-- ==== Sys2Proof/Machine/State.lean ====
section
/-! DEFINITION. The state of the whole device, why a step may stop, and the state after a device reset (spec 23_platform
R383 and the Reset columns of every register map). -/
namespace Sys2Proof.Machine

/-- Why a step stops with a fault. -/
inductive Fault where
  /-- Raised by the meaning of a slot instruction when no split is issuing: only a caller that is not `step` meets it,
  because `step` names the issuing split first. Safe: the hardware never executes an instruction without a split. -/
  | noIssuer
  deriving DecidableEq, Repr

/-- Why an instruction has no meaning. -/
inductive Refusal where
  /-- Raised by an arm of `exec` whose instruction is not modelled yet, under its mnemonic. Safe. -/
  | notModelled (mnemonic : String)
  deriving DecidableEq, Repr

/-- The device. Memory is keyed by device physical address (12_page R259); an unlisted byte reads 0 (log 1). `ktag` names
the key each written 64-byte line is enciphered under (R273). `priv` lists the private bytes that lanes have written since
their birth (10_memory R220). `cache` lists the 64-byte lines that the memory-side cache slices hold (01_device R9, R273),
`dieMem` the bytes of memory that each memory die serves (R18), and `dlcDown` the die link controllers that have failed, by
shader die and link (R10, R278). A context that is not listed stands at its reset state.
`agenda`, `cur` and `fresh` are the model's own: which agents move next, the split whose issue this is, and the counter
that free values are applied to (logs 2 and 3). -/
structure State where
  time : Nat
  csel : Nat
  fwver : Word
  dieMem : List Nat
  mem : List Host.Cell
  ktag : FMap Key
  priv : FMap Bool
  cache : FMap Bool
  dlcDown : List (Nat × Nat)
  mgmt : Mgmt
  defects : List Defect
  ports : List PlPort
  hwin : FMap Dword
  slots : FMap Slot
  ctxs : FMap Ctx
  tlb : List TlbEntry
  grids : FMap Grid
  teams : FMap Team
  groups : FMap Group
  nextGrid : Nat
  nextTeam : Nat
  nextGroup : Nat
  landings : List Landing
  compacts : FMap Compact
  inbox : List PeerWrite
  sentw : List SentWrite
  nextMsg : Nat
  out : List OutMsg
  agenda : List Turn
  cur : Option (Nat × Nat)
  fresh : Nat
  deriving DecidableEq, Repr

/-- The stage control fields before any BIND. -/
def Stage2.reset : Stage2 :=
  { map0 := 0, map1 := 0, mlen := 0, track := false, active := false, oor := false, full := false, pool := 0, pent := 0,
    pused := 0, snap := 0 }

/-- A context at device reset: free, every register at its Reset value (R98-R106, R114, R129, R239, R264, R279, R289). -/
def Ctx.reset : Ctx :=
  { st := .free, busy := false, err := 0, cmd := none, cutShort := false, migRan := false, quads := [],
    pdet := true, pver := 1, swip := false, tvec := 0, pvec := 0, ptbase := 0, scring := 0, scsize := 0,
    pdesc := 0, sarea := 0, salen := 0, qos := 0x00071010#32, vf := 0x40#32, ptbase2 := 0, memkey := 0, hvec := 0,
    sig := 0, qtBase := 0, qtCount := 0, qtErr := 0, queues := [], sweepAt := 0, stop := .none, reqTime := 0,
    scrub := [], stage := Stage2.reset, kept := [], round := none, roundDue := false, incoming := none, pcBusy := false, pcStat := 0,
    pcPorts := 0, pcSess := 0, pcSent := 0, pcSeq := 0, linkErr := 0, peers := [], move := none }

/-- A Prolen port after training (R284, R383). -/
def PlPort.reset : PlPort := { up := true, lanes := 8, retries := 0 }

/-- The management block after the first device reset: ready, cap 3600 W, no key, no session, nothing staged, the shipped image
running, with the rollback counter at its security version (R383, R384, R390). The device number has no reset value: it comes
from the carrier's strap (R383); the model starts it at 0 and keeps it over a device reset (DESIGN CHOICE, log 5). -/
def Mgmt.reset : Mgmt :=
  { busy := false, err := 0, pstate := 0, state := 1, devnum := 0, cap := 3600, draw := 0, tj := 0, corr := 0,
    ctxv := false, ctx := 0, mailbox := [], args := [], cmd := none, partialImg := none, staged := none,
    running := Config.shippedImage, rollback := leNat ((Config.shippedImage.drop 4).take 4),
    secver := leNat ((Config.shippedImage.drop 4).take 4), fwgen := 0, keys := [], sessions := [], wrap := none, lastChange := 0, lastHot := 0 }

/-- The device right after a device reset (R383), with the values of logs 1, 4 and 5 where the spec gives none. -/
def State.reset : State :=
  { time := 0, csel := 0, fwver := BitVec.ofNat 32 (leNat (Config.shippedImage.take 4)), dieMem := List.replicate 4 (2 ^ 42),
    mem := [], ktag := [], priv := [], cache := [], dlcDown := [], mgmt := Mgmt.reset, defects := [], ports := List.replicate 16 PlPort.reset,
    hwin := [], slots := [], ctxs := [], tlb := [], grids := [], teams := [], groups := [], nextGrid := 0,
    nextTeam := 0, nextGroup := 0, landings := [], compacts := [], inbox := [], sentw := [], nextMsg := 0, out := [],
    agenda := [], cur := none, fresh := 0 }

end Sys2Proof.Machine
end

===============

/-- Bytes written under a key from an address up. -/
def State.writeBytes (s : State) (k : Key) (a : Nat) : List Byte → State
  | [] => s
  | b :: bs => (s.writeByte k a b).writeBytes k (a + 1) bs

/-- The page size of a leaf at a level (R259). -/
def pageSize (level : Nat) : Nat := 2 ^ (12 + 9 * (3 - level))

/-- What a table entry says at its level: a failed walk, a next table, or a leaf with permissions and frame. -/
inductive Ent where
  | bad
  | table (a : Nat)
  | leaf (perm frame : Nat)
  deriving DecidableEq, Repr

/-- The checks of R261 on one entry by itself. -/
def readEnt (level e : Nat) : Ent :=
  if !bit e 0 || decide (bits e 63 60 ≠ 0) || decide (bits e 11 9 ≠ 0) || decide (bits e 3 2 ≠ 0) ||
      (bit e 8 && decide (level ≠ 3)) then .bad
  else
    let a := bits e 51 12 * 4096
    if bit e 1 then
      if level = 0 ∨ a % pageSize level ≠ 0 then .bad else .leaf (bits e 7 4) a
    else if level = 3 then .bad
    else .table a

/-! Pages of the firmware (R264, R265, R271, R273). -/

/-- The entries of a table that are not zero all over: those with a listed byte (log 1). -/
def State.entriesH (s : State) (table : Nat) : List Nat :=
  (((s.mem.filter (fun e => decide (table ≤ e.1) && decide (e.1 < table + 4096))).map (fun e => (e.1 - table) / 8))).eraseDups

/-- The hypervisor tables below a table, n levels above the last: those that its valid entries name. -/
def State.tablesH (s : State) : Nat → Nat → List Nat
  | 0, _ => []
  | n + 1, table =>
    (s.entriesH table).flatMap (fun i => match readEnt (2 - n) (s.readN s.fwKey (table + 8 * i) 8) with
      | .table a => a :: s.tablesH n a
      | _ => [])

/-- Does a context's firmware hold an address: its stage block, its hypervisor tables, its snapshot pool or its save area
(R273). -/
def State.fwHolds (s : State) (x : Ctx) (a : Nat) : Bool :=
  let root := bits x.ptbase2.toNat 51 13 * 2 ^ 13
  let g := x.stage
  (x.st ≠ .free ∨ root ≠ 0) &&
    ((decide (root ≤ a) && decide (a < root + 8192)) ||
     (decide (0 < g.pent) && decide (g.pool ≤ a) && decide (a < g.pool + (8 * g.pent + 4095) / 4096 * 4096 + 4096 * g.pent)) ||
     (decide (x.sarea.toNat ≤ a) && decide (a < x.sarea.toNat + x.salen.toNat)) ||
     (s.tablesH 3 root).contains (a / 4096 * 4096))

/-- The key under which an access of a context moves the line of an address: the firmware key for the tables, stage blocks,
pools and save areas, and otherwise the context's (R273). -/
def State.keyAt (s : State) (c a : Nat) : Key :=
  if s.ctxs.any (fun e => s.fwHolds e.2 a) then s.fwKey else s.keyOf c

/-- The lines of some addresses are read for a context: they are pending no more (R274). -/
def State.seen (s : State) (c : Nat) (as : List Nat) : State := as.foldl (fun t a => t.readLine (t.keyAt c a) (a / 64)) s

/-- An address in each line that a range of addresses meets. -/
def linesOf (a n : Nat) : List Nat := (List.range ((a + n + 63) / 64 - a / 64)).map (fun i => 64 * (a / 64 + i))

===============

Look over the entries above and say how many lines contain "sentw"; give only the number.

THE COMPLETED TASK: 2